As a further example, the dots in at least one dot row adjacent to the side edge are reduced (FIG. 11). Some of the dots in at least one dot row are not printed. This is achieved, for example, by setting a predetermined pattern of print data bits in at least one dot row to an off state.

As still another example, predetermined color dots are reduced in at least one row adjacent to the side edge (FIG. 12).

In one embodiment where one of the print cartridges includes a fixer cartridge for applying the fixer, the fixer application adjacent to the side edge is disabled (FIG. 13).

Thus, printing of dots adjacent to the side edges to reduce spray droplets coming off the print medium,
Generally, at least one row of dots adjacent the side edge is printed at a lower print density compared to an area inside the at least one row of dots adjacent the side edge, and at least one row adjacent the side edge. And / or printing the dots adjacent to the side edges in one direction. Also, printing of dots adjacent to the side edge to reduce spray droplets can be performed by printing at least one dot row adjacent to the side edge only with dye-based ink, or by using a fixer cartridge. In this case, the fixing can be performed by not applying the fixing liquid to at least one dot row adjacent to the side edge.

While the above has been described in the context of a printer with a vacuum belt media delivery system, it should be understood that the present invention can be employed with other types of media delivery systems having conventional pinch roller systems.

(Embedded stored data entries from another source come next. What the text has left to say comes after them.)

/-- R17: the answer carries the revision that the record has at the completion. -/
theorem amendOk_eq (found : s.record? r.ref = some r) (same : new.ref = r.ref)
    (records : t.store.records = (s.withRecord r.ref new).store.records) (note : Word) (target : Option Place) :
    amendOk t r.ref note target =
      some (t, .ok, [new.revision, note] ++ (target.map fun p => word (placeNumber p)).toList) := by
  have there : t.record? r.ref = some new := by
    rw [State.record?, records]
    exact State.record?_withRecord found same
  rw [amendOk, State.revisionOf, there]

/-- R17: the completion of a step that has only named changes to a record. -/
theorem commit_applyChanges (law : s.orderly) (found : s.record? r.ref = some r) (cs : List Change) :
    commit s (s.updateRecord r.ref (applyChanges cs)) [] = s.withRecord r.ref (revised s (applyChanges cs r)) := by
  obtain ⟨ref, -, state, -⟩ := applyChanges_keeps cs r
  rw [State.updateRecord_eq law.1 found, commit_withRecord law found ref (by rw [state]) rfl rfl rfl rfl fun l => rfl]
  exact State.noteReasons_nil law.2.2

end

/-- R16: the guard of an amendment lets it pass. -/
theorem guard_passes {a : Amendment} {revision : BitVec 16} (passes : ∀ v, a.guardRevision = some v → v = revision) :
    ¬(a.guardRevision.isSome ∧ a.guardRevision ≠ some revision) := by
  rintro ⟨given, differs⟩
  obtain ⟨v, is⟩ := Option.isSome_iff_exists.mp given
  exact differs (is.trans (congrArg some (passes v is)))

/-- Settles O32: the refusals of AMEND ITEM in their order, and the changes that weigh no redirection. -/
theorem amendChangesTheNamedFields : Obligations.AmendChangesTheNamedFields := by
  unfold Obligations.AmendChangesTheNamedFields
  intro s f a law steps
  refine ⟨fun none_ => singleStep_next steps (by simp only [amendItemStep, none_]), fun r designated =>
    ⟨fun v guard differs => ?_, fun passes => ⟨fun pending => ?_, ?_⟩⟩⟩
  · have stale : a.guardRevision.isSome ∧ a.guardRevision ≠ some r.revision :=
      ⟨by rw [guard]; rfl, by rw [guard]; exact fun e => differs (Option.some.inj e)⟩
    exact singleStep_next steps (by simp only [amendItemStep, designated, if_pos stale])
  · have does : amendItemStep s (.amendItem a) = some (s, .revisePending, []) := by
      simp only [amendItemStep, designated, if_neg (guard_passes passes)]
      cases state : r.state with
      | routed p n target =>
        cases target with
        | some q => rfl
        | none => simp [state, pendingField] at pending
      | _ => simp [state, pendingField] at pending
    exact singleStep_next steps does
  · intro r1 settled_ light r2
    have found := State.record?_of_designated? designated
    have changed : applyChanges a.changes r = r1 := applyChanges_eq a.changes r
    have ref : (revised s r1).ref = r.ref := (revised_keeps s r1).1.trans rfl
    have answers : amendOk (commit s (s.updateRecord r.ref (applyChanges a.changes)) []) r.ref 0 none =
        some (s.withRecord r.ref (revised s r1), .ok, [(revised s r1).revision, 0]) := by
      rw [commit_applyChanges law found, changed, amendOk_eq found ref rfl]
      rfl
    have does : amendItemStep s (.amendItem a) =
        some (s.withRecord r.ref (revised s r1), .ok, [(revised s r1).revision, 0]) := by
      simp only [amendItemStep, designated, if_neg (guard_passes passes)]
      cases state : r.state with
      | routed p n target =>
        obtain rfl : target = none := by simpa [state, pendingField] using settled_
        rcases light with elsewhere | ⟨destination, hold⟩
        · simp [state, stateKind] at elsewhere
        · have weighs : weighsRedirection r (applyChanges a.changes r) = false := by
            simp [changed, weighsRedirection, destination, hold]
          simp only [amendRouted, weighs]
          cases r.lane <;> exact answers
      | _ => exact answers
    have record : revised s r1 = r2 := by
      simp only [r2, ← changed]
      exact revised_applyChanges found a.changes
    rw [record] at does
    exact singleStep_next steps does
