-- ==== Sys2Proof/Word.lean ====
section
/-! DEFINITION. The words at the block's input ports (spec/30_encoding.md R70) and the byte type. -/

namespace Sys2Proof

/-- One byte: of the input stream or of the frame buffer (R10). -/
abbrev Byte := BitVec 8

/-- A decoder command word, `{b, a, rsv, op}` (R92). -/
abbrev CmdWord := BitVec 48

/-- What the host can present at an input port: a received byte (format RXBYTE) or a decoder command
(format DCMD). R70 names these two formats and no other. -/
inductive PortWord where
  | rxByte (b : Byte)
  | dcmd (w : CmdWord)
  deriving DecidableEq, Repr

end Sys2Proof
end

While the above is a description and illustration of particular embodiments of the present invention, those skilled in the art will appreciate that various modifications and alterations can be made without departing from the scope and spirit of the invention as defined in the appended claims. Deformations can be made.

[Brief description of the drawings]

FIG. 1 is a schematic diagram of an inkjet printing apparatus that can employ the disclosed invention.

FIG. 2 is a plan view showing a part of a medium supporting endless belt of the inkjet printing system of FIG. 1;

FIG. 3 is a schematic plan view showing a relative position of a medium edge detection component of the inkjet printing apparatus of FIG. 1;

FIG. 4 is a schematic diagram of an inkjet nozzle array of the printer of FIG.

FIG. 5 is a diagram schematically illustrating a pixel array printed by the inkjet printing apparatus of FIG. 1;

FIG. 6 is a block diagram of a control system for the printing apparatus of FIG.

FIG. 7 is a flowchart of an example of a printing operation employing the present invention.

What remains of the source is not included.